Il colloquio tra i due, però, non deve avere acceso gli entusiasmi né di Palazzo Chigi, né della Farnesina. E contribuisce a confermare l'impressione che all'interno del centrodestra sia in corso una sorta di corsa alla Casa Bianca, peraltro in un momento cruciale nel braccio di ferro sui dazi tra Europa e Stati Uniti. Che Giorgia Meloni e la diplomazia italiana stiano lavorando da tempo a un possibile bilaterale con Donald Trump a Washington, infatti, non è certo un mistero.

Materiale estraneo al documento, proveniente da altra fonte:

-- ==== Sys2Proof/Word.lean ====
section
/-! DEFINITION. Word types of the engine (spec/00_scope.md R5, spec/10_state.md R24, R25). -/

namespace Sys2Proof

/-- One character code, `CHAR_W` = 8 bits (R5, R67). -/
abbrev Byte := BitVec 8

/-- The command word, `CMD_W` = 16 bits (R5, R60). -/
abbrev Word := BitVec 16

/-- A letter index 0 to 25 held in `IDX_W` = 5 bits (R5, R68). -/
abbrev Index := BitVec 5

/-- A register array of 26 letter indices: ROM_VF, S, T, FWD, BWD (R10). -/
abbrev Table := Vector Index 26

end Sys2Proof
end

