-- ==== Sys2Proof/Machine/Caesar.lean ====
section
/-! DEFINITION. Sub-block caesar_shift_stage (spec/41_caesar_shift_stage.md R90 to R97). -/

namespace Sys2Proof.Machine

/-- `emod(a, 26)`, the Euclidean remainder (R90). -/
def emod26 (a : Int) : Int := Int.emod a 26

/-- `shift_forward` (R91): exact on integers, then narrowed to a letter index (R96). A shift outside 1 to 25 never reaches
the stage (R97); that this total function answers there is DESIGN CHOICE (notes/assumptions/20.md), unsafe only for a
claim about such a shift. -/
def shiftForward (a k : Index) : Index := BitVec.ofInt 5 (emod26 (a.toNat + k.toNat))

/-- `shift_backward` (R92); for a shift outside 1 to 25 as at `shiftForward` (notes/assumptions/20.md). -/
def shiftBackward (a k : Index) : Index := BitVec.ofInt 5 (emod26 (a.toNat - k.toNat))

/-- `encrypt_stage1` (R93). -/
def encryptStage1 (str : List Byte) (k : Index) : List Byte :=
  str.map fun c => if isSpace c then spaceCode else upper (shiftForward (idx c) k)

/-- `decrypt_stage1` (R94). -/
def decryptStage1 (str : List Byte) (k : Index) : List Byte :=
  str.map fun c => if isSpace c then spaceCode else lower (shiftBackward (idx c) k)

end Sys2Proof.Machine
end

E il fatto che in parallelo Salvini si muova in completa autonomia è quantomeno inusuale. Anche perché alla telefonata è seguita un'attenta comunicazione che ne ha dato il massimo risalto. Prima la nota della Lega, poi il commento entusiasta di Andrea Stroppa, braccio destro di Musk in Italia, che già qualche giorno fa aveva piuttosto infastidito Palazzo Chigi con i sondaggi contro il ministro dell'Interno Matteo Piantedosi e a favore di Salvini. E infine il post dello stesso Vance. Con buona pace di Meloni, ma anche del ministero degli Esteri. E, dunque, dell'altro vicepremier Antonio Tajani. Che, proprio qualche giorno fa in Transatlantico, intercettato dai giornalisti che gli chiedevano conto dei distinguo di Salvini sui negoziati per l'Ucraina e il ReArm Eu ci aveva tenuto a sottolineare che «la politica estera del governo la fanno il presidente del Consiglio e poi il ministro degli Esteri» e nessun altro. Fino a un certo punto, se il leader della Lega lavora a «rafforzare la partnership tra Roma e Washington» e prepara «una missione negli Stati Uniti con imprese e investitori». Un Salvini che ieri sera è tornato sul suo colloquio con Vance sottolineando che «mentre Trump e Putin parlano di come tenere a terra i missili», altri «parlano di esercito europeo, di spendere 800 miliardi di euro per comprare armi». Insomma, «una follia, un oltraggio».
Da Palazzo Chigi non filtrano commenti, ma è evidente che la premier non può aver gradito un'iniziativa personale e non concordata con lei, proprio nelle stesse ore in cui le rispettive diplomazie stanno cercando di
mettere a terra la prima visita di Meloni alla Casa Bianca da quando Trump si è insediato. Giovedì, invece, la premier dovrebbe partecipare al nuovo vertice dei volenterosi sull'Ucraina convocato a Parigi da Emmanuel Macron.